** Task directions **
Nothing outside the range below should be printed. Output exactly the lines from the line with "notify s 0x1205" to the line with "index carries. -/", both included.
/---
-- ==== Sys2Proof/Machine/Therm.lean ====
section
/-! DEFINITION. The thermal and calibration commands and events (chapter 22). -/

namespace Sys2Proof.Machine

/-! ## Commands (R541, R542) -/

/-- THERM_CONFIG (R541, R546). -/
def thermConfigCard : Card where
  opcode := 0x1201
  len := fixedLen 0x0C
  fields b s := [inRange b 0 4 20000 70000, rejIf (s.br.policy.coreLimitMa < fld b 0 4) 0x0109 0 0,
    inRange b 4 2 0 1600, resv b 9 3, eComb (fld b 6 2 ≤ fld b 4 2 || 1680 < fld b 6 2) 6]
  effect _ b s := ({ s with
    therm.ceilingMa := fld b 0 4
    therm.fanLo := fld b 4 2
    therm.fanHi := fld b 6 2
    therm.fanMin := fld b 8 1 }, .now [])

def execThermConfig (n : Fin 40) (s : State) : Host.Outcome State Fault Refusal :=
  .next (mbxRun thermConfigCard n.val s)

/-- One sensor of `THERM_STATUS`. -/
def tempBlock (s : State) (i : Nat) : List Byte :=
  let x := tempSensor s i
  leInt 2 x.reading ++ leBytes 2 (match tempEff s i with
      | some t => unsigned 16 t
      | none => 0x8000) ++
    leBytes 1 x.state.code ++ leBytes 1 (tempCluster i) ++
    leBytes 1 (boolNat (x.hist.length < 8) + 2 * boolNat (3 ≤ x.rises)) ++ [0]

/-- The response of `THERM_STATUS`. -/
def thermStatusBytes (s : State) : List Byte :=
  let t := s.therm
  leBytes 1 t.allow ++
    leBytes 1 (boolNat t.warn + 2 * boolNat t.floor + 4 * boolNat (t.holdMs != 0) + 8 * boolNat (riseStands s)) ++
    leInt 2 t.tmax ++ leBytes 1 t.hottest ++ leBytes 1 t.fanDuty ++ [0, 0] ++
    leBytes 4 t.ceilingMa ++ leBytes 4 (coreLimit s) ++ leBytes 4 t.measuredMa ++ leBytes 4 t.stepsDown ++
    leBytes 4 t.stepsUp ++ leBytes 4 t.holdMs ++ (List.range 28).flatMap (tempBlock s)

/-- THERM_STATUS (R541). -/
def thermStatusCard : Card where
  opcode := 0x1202
  len := fixedLen 4
  fields b _ := [inRange b 0 1 0 1, resv b 1 3]
  effect _ b s :=
    (if fld b 0 1 = 1 then { s with
      therm.stepsDown := 0
      therm.stepsUp := 0 } else s, .now (thermStatusBytes s))

def execThermStatus (n : Fin 40) (s : State) : Host.Outcome State Fault Refusal :=
  .next (mbxRun thermStatusCard n.val s)

/-- The settings of a class as `CAL_CONFIG` commands them, in force from its next interval. -/
def configClass (b : Body) (x : CalClass) (c : Nat) : CalClass :=
  { x with nextEnabled := (fld b 1 1).testBit c, nextInterval := fld b (4 + 2 * c) 2 }

/-- CAL_CONFIG (R542). -/
def calConfigCard : Card where
  opcode := 0x1203
  len := fixedLen 0x10
  fields b _ := [inRange b 0 1 1 8, inRange b 1 1 0 0x3F, resv b 2 2] ++
    (List.range 6).map fun c => inRange b (4 + 2 * c) 2 100 60000
  effect _ b s := ({ s with
    therm.nextAgree := fld b 0 1
    therm.classes := s.therm.classes.mapIdx fun c x => configClass b x c }, .now [])

def execCalConfig (n : Fin 40) (s : State) : Host.Outcome State Fault Refusal :=
  .next (mbxRun calConfigCard n.val s)

/-- CAL_RUN (R541, R542). -/
def calRunCard : Card where
  opcode := 0x1204
  len := fixedLen 4
  fields b s := [inRange b 0 1 1 0x3F, resv b 1 3,
    eComb ((List.range 6).any fun c => (fld b 0 1).testBit c && !(calClass s c).nextEnabled) 0]
  state _ s := [eStateAt s.therm.rcalFault 0]
  effect _ b s :=
    (((List.range 6).filter (fld b 0 1).testBit).foldl startPass s, .now [])

def execCalRun (n : Fin 40) (s : State) : Host.Outcome State Fault Refusal :=
  .next (mbxRun calRunCard n.val s)

/-- One class of `CAL_STATUS`. -/
def calBlock (s : State) (c : Nat) : List Byte :=
  let x := calClass s c
  leBytes 2 (calTargets s.fuse c) ++ leBytes 1 x.lastLargest ++ [0] ++ leBytes 4 x.passes ++ leBytes 4 x.applied ++
    leBytes 4 x.disagreed

def calStatusBytes (s : State) : List Byte :=
  leBytes 1 (boolNat s.therm.rcalFault) ++ [0, 0, 0] ++ leBytes 4 s.therm.rcal ++ List.replicate 8 0 ++
    (List.range 6).flatMap (calBlock s) ++ (List.range 6).flatMap fun c => leBytes 4 (calClass s c).starved

/-- CAL_STATUS (R542). -/
def calStatusCard : Card where
  opcode := 0x1205
  len := fixedLen 4
  fields b _ := [inRange b 0 1 0 1, resv b 1 3]
  effect _ b s :=
    (if fld b 0 1 = 1 then
      { s with therm.classes := s.therm.classes.map fun x => { x with
        passes := 0, applied := 0, disagreed := 0, starved := 0 } }
     else s, .now (calStatusBytes s))

def execCalStatus (n : Fin 40) (s : State) : Host.Outcome State Fault Refusal :=
  .next (mbxRun calStatusCard n.val s)

/-! ## Sensor events (R527 to R529) -/

/-- SENSOR_CONVERSION (R527): a sensor converts, with doubled bias in the self-test. A withdrawn sensor is sampled
but not checked. -/
def execSensorConversion (sensor : Fin 28) (reading : BitVec 16) (bias flash : Bool) (s : State) :
    Host.Outcome State Fault Refusal :=
  let i := sensor.val
  let v := reading.toInt
  let s0 := { s with spare.flashOk := flash }
  match (tempSensor s i).state with
  | .failed | .spareFailed =>
    .next (if bias then s else updTemp s i fun x => { x with reading := v, converted := true })
  | _ => .next (if bias then selfTest s0 i v else convert s0 i v)

/-- SUSPECT_TIMEOUT (R528): 100 ms after a primary became suspect. -/
def execSuspectTimeout (sensor : Fin 24) (flash : Bool) (s : State) : Host.Outcome State Fault Refusal :=
  let i := sensor.val
  let x := tempSensor s i
  if x.state != .suspect then .next s
  else if 10 ≤ x.near && !x.again then
    let s1 := updTemp s i fun x => restartHistory { x with state := .normal, again := false }
    .next (floorCheck (sensorEvent s1 i .suspect .normal 4 0xFF x.reading (tempP s1 i) (tempQ s1 i)))
  else .next (tempFail { s with spare.flashOk := flash } i (if x.again then 0 else 1))

/-- RISE_EVALUATION (R529): the sustained-rise check of every sensor. -/
def execRiseEvaluation (s : State) : Host.Outcome State Fault Refusal :=
  let s1 := { s with therm.sensors := s.therm.sensors.map riseStep }
  .next { s1 with therm.riseSignal := s1.therm.riseSignal || riseStands s1 }

/-- CONTROL_PERIOD (R532): 10 ms pass; `ma` is the 1 ms mean of the summed current monitors. -/
def execControlPeriod (ma : BitVec 32) (s : State) : Host.Outcome State Fault Refusal :=
  .next (controlPeriod s ma.toNat)

/-! ## Touchstone's events (R538 to R540) -/

/-- CAL_INTERVAL (R538, R542): an interval of a class ends: settings take effect, a target that had no gap waits
on or starves, and a pass starts; a class that is disabled now keeps its codes. -/
def execCalInterval (cls : Fin 6) (s : State) : Host.Outcome State Fault Refusal :=
  let c := cls.val
  let s1 := if (calClass s c).running then passCheck (starveStep s c) c else s
  let s2 := updClass { s1 with therm.agree := s1.therm.nextAgree } c fun x =>
    if x.nextEnabled then { x with enabled := true, interval := x.nextInterval }
    else { x with
      enabled := false, interval := x.nextInterval, running := false
      targets := x.targets.map fun t => { t with next := none } }
  .next (if (calClass s2 c).enabled then startPass s2 c else s2)

/-- CAL_MEASURE (R539): a target is measured in its gaps, each try a pair of codes. -/
def execCalMeasure (cls : Fin 6) (target : Fin 54) (tries : List (BitVec 10 × BitVec 10)) (s : State) :
    Host.Outcome State Fault Refusal :=
  let c := cls.val
  let t := target.val
  let x := (calClass s c).targets.getD t {}
  let m := 2 ^ calBits c t
  let codes := tries.map fun p => (p.1.toNat % m, p.2.toNat % m)
  if !(calClass s c).running || x.done || x.next.isSome || calTargets s.fuse c ≤ t then .next s
  else
    let s1 := updClass s c fun y => { y with measured := y.measured + 1 }
    match agreeing s.therm.agree codes, codes.take 4 with
    | some p, _ =>
      let v := agreedCode x.code p
      if v = x.code then .next (passCheck (updTarget s1 c t fun y => { y with waits := 0, done := true }) c)
      else .next (updTarget s1 c t fun y => { y with waits := 0, next := some v })
    | none, [_, _, _, (a, b)] =>
      let s2 := updTarget (updClass s1 c fun y => { y with
        disagreements := y.disagreements + 1, disagreed := sat32 y.disagreed 1 }) c t fun y => { y with
          waits := 0, done := true }
      let s3 := notify s2 0x1204 c (leBytes 2 t ++ leBytes 2 a ++ leBytes 2 b ++ leBytes 2 x.code) 4
      .next (passCheck s3 c)
    | none, _ => .next s

/-- A target's gap may be at hand as far as state tells (R374, R538): a serial lane's; of a CSI-2 port, which carries no
open frame; of a DSI-2 port, which is not in a line with picture. -/
def calGap (s : State) (c t : Nat) : Bool :=
  match c with
  | 0 => laneGap s (if t < 48 then t else t + 16)
  | 1 =>
    if t < 4 then !((List.range 4).any fun sn =>
      ((sensorOf s sn).cfg.any fun k => k.iface != 0 && k.first == t) && (openIngest s sn).isSome)
    else !scanning s || s.disp.line.all fun l => s.disp.cfg.vActive ≤ l
  | _ => true

/-- CAL_GAP_APPLY (R538): a correction replaces the code in force at the start of its gap. -/
def execCalGapApply (cls : Fin 6) (target : Fin 54) (s : State) : Host.Outcome State Fault Refusal :=
  let c := cls.val
  let t := target.val
  let x := (calClass s c).targets.getD t {}
  match x.next with
  | none => .next s
  | some v =>
    if !calGap s c t then .next s else
    let d := (v - x.code) + (x.code - v)
    let s1 := updTarget s c t fun y => { y with code := v, next := none, waits := 0, done := true }
    let s2 := updClass s1 c fun y => { y with
      applied := sat32 y.applied 1, corrections := y.corrections + 1, largest := max y.largest (min d 255) }
    let s3 := if c = 5 then updTemp s2 t restartHistory else s2
    .next (passCheck s3 c)

/-- `EV_CAL_RCAL`. -/
def rcalEvent (s : State) (restored : Bool) : State :=
  notify s 0x1205 0 (leBytes 1 (boolNat restored) ++ [0, 0, 0] ++ leBytes 4 s.therm.rcal) 5

/-- RCAL_CHECK (R540): RCAL measured in 0.1 Ω, within ±2 % of 2.000 kΩ or a fault, cleared by two passes. -/
def execRcalCheck (value : BitVec 32) (s : State) : Host.Outcome State Fault Refusal :=
  let good := 19600 ≤ value.toNat && value.toNat ≤ 20400
  let s1 := { s with therm.rcal := value.toNat }
  if s.therm.rcalFault then
    if !good then .next { s1 with therm.rcalGood := 0 }
    else if 1 ≤ s.therm.rcalGood then
      .next (rcalEvent { s1 with
        therm.rcalGood := 0
        therm.rcalFault := false } true)
    else .next { s1 with therm.rcalGood := 1 }
  else if good then .next s1
  else
    .next (rcalEvent { s1 with
      therm.rcalFault := true
      therm.rcalGood := 0
      therm.classes := s.therm.classes.map fun x => { x with
        running := false, targets := x.targets.map fun t => { t with next := none } } } false)

end Sys2Proof.Machine
end

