-- ==== Sys2Proof/Machine/Dev.lean ====
section
/-! DEFINITION. The demosaic and scene-linear commands (chapter 08). -/

namespace Sys2Proof.Machine

/-! ## DEV_CFA (R185 to R187) -/

def cfaOf (b : Body) : Mosaic where
  px := fld b 1 1
  py := fld b 2 1
  phaseX := fld b 3 1
  phaseY := fld b 4 1
  roles := (List.range 4).map fun i => fld b (8 + i) 1
  cells := (List.range 64).map fun i => fld b (0x10 + i) 1
  bal := []
  gradFloor := 0
  cas := 0

/-- The role a cell's index carries. -/
def cellRole (m : Mosaic) (i j : Nat) : Nat := roleOf m (m.cells.getD (i % m.px + 8 * (j % m.py)) 0)

/-- Cells of one period, row by row. -/
def periodCells (m : Mosaic) : List (Nat × Nat) :=
  (List.range m.py).flatMap fun j => (List.range m.px).map fun i => (i, j)

/-- A cell names an index that has no role (R186, condition 1). -/
def cfaUnused (m : Mosaic) : Option Rej :=
  ((periodCells m).find? fun p => cellRole m p.1 p.2 == 0xFF).bind fun p => eComb true (0x10 + 8 * p.2 + p.1)

/-- A role missing from the pattern (R186, condition 2). -/
def cfaMissing (m : Mosaic) : Option Rej :=
  ((List.range 3).find? fun k => (periodCells m).all fun p => cellRole m p.1 p.2 != k).bind fun k =>
    rejIf true 0x0601 0x10 k

/-- The role missing from the window centred on a cell. -/
def windowMissing (m : Mosaic) (i j : Nat) : Option Nat :=
  (List.range 3).find? fun k => (List.range 7).all fun dj => (List.range 7).all fun di =>
    cellRole m (i + di + 7 * m.px - 3) (j + dj + 7 * m.py - 3) != k

/-- A window without one of the roles (R186, condition 3). -/
def cfaWindow (m : Mosaic) : Option Rej :=
  ((periodCells m).findSome? fun p => (windowMissing m p.1 p.2).map fun k => (p, k)).bind fun r =>
    rejIf true 0x0602 0x10 (r.1.1 + 256 * r.1.2 + 65536 * r.2)

def devCfaCard : Card where
  opcode := 0x0601
  len := fixedLen 0x50
  fields b _ :=
    let m := cfaOf b
    [sensorField b 0, inRange b 1 1 1 8, inRange b 2 1 1 8, resv b 5 3] ++
      ((List.range 4).map fun i => oneOf b (8 + i) 1 [0, 1, 2, 3, 0xFF]) ++ [resv b 0x0C 4] ++
      ((List.range 64).map fun k =>
        if k % 8 < m.px && k / 8 < m.py then inRange b (0x10 + k) 1 0 3 else resv b (0x10 + k) 1) ++
      [eComb (m.px ≤ m.phaseX) 3, eComb (m.py ≤ m.phaseY) 4, cfaUnused m, cfaMissing m, cfaWindow m]
  seq b s := [eSeq (!configured s (fld b 0 1))]
  effect _ b s :=
    let m := cfaOf b
    (updShadow s (fld b 0 1) fun p => { p with
      mosaic := { m with bal := p.mosaic.bal, gradFloor := p.mosaic.gradFloor, cas := p.mosaic.cas } }, .now [])

def execDevCfa (n : Fin 40) (s : State) : Host.Outcome State Fault Refusal :=
  .next (mbxRun devCfaCard n.val s)

/-! ## DEV_DEMOSAIC (R189 to R193) -/

def devDemosaicCard : Card where
  opcode := 0x0602
  len := fixedLen 0x1C
  fields b _ := [sensorField b 0, resv b 1 3] ++
    ((List.range 4).map fun i => f24Field b (4 + 4 * i) (F24.pow2 (-8)) (F24.pow2 8)) ++
    [f24Field b 0x14 (F24.pow2 (-30)) F24.one, f24Field b 0x18 0 F24.one]
  seq b s := [eSeq (!configured s (fld b 0 1))]
  effect _ b s :=
    (updShadow s (fld b 0 1) fun p => { p with
      mosaic := { p.mosaic with
        bal := (List.range 4).map fun i => fld b (4 + 4 * i) 4, gradFloor := fld b 0x14 4, cas := fld b 0x18 4 } },
      .now [])

def execDevDemosaic (n : Fin 40) (s : State) : Host.Outcome State Fault Refusal :=
  .next (mbxRun devDemosaicCard n.val s)

/-! ## DEV_SL_FRAME (R195 to R203) -/

/-- Write rates of the other sensors (R196). -/
def otherSlRates (s : State) (sn : Nat) : Nat × Nat :=
  fracSum (((List.range 4).filter (· != sn)).map fun k => slRate (sensorOf s k))
/-- Developed rates of every configured sensor. -/
def allDevRates (s : State) : Nat × Nat :=
  fracSum ((List.range 4).filterMap fun k => (sensorOf s k).cfg.map devRate)

/-- The scene-linear write limit in pixels per second. -/
def slLimit (f : Fuse) : Nat := if f.pkgM then 614400000 else 1228800000

/-- The check of R196 for a sensor's new setting. -/
def slRateCheck (s : State) (sn scale : Nat) : Option Rej :=
  (sensorOf s sn).cfg.bind fun c =>
    let others := otherSlRates s sn
    let total := fracAdd (fracMul (devRate c) 1 (4 ^ scale)) others
    let both := fracAdd (allDevRates s) others
    let left := fracLeft (slLimit s.fuse) others
    let left := if tierAm s.fuse then min left (fracLeft 5900000000 both) else left
    rejIf (!fracLe total (slLimit s.fuse, 1) ||
      (tierAm s.fuse && !fracLe (fracAdd total (allDevRates s)) (5900000000, 1))) 0x0603 2 left

/-- The frame a command asks for; none to disable it. -/
def slAsked (b : Body) : Option SlCfg :=
  if fld b 1 1 = 0 then none else some { scale := fld b 2 1, depth := fld b 3 1, base := 0 }

/-- Bytes of the buffers asked for. -/
def slAskedBytes (b : Body) (s : State) : Nat :=
  match slAsked b, (sensorOf s (fld b 0 1)).cfg with
  | some l, some c => slBytes c l.scale * l.depth
  | _, _ => 0

def setSl (s : State) (sn : Nat) (l : Option SlCfg) : State := updSensor s sn fun x => { x with slCmd := l }

def devSlFrameCard : Card where
  opcode := 0x0603
  len := fixedLen 4
  fields b s :=
    let sn := fld b 0 1
    let on := fld b 1 1 = 1
    [sensorField b 0, inRange b 1 1 0 1, inMode on (inRange b 2 1 0 2),
     inMode (on && fld b 3 1 != 0) (inRange b 3 1 2 8), inMode (!on) (mustBe0 b 2 1),
     (sensorOf s sn).cfg.bind fun c => eComb (on && fld b 2 1 == 2 && c.height % 4 != 0) 2,
     inMode on (slRateCheck s sn (fld b 2 1)), eComb (on == (fld b 3 1 == 0)) 3,
     claimCheck s (setSl s sn none) (setSl s sn (slAsked b)) 2]
  seq b s := [eSeq (!configured s (fld b 0 1))]
  state b s := [eState (streaming s (fld b 0 1))]
  res b s := [canReplace s (.slFrame (fld b 0 1)) (slAskedBytes b s)]
  effect _ b s :=
    let sn := fld b 0 1
    let r := realloc s (.slFrame sn) (slAskedBytes b s)
    match slAsked b, (sensorOf s sn).cfg with
    | some l, some c =>
      (setSl r.2 sn (some { l with base := r.1 }),
        .now (leBytes 8 r.1 ++ leBytes 4 (slStride c l.scale) ++ leBytes 4 (slBytes c l.scale)))
    | _, _ => (setSl r.2 sn none, .now (zeros 16))

def execDevSlFrame (n : Fin 40) (s : State) : Host.Outcome State Fault Refusal :=
  .next (mbxRun devSlFrameCard n.val s)

end Sys2Proof.Machine
end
\---
** Solution to the exercise **
  notify s 0x1205 0 (leBytes 1 (boolNat restored) ++ [0, 0, 0] ++ leBytes 4 s.therm.rcal) 5

/-- RCAL_CHECK (R540): RCAL measured in 0.1 Ω, within ±2 % of 2.000 kΩ or a fault, cleared by two passes. -/
def execRcalCheck (value : BitVec 32) (s : State) : Host.Outcome State Fault Refusal :=
  let good := 19600 ≤ value.toNat && value.toNat ≤ 20400
  let s1 := { s with therm.rcal := value.toNat }
  if s.therm.rcalFault then
    if !good then .next { s1 with therm.rcalGood := 0 }
    else if 1 ≤ s.therm.rcalGood then
      .next (rcalEvent { s1 with
        therm.rcalGood := 0
        therm.rcalFault := false } true)
    else .next { s1 with therm.rcalGood := 1 }
  else if good then .next s1
  else
    .next (rcalEvent { s1 with
      therm.rcalFault := true
      therm.rcalGood := 0
      therm.classes := s.therm.classes.map fun x => { x with
        running := false, targets := x.targets.map fun t => { t with next := none } } } false)

end Sys2Proof.Machine
end

-- ==== Sys2Proof/Machine/Dev.lean ====
section
/-! DEFINITION. The demosaic and scene-linear commands (chapter 08). -/

namespace Sys2Proof.Machine

/-! ## DEV_CFA (R185 to R187) -/

def cfaOf (b : Body) : Mosaic where
  px := fld b 1 1
  py := fld b 2 1
  phaseX := fld b 3 1
  phaseY := fld b 4 1
  roles := (List.range 4).map fun i => fld b (8 + i) 1
  cells := (List.range 64).map fun i => fld b (0x10 + i) 1
  bal := []
  gradFloor := 0
  cas := 0

/-- The role a cell's index carries. -/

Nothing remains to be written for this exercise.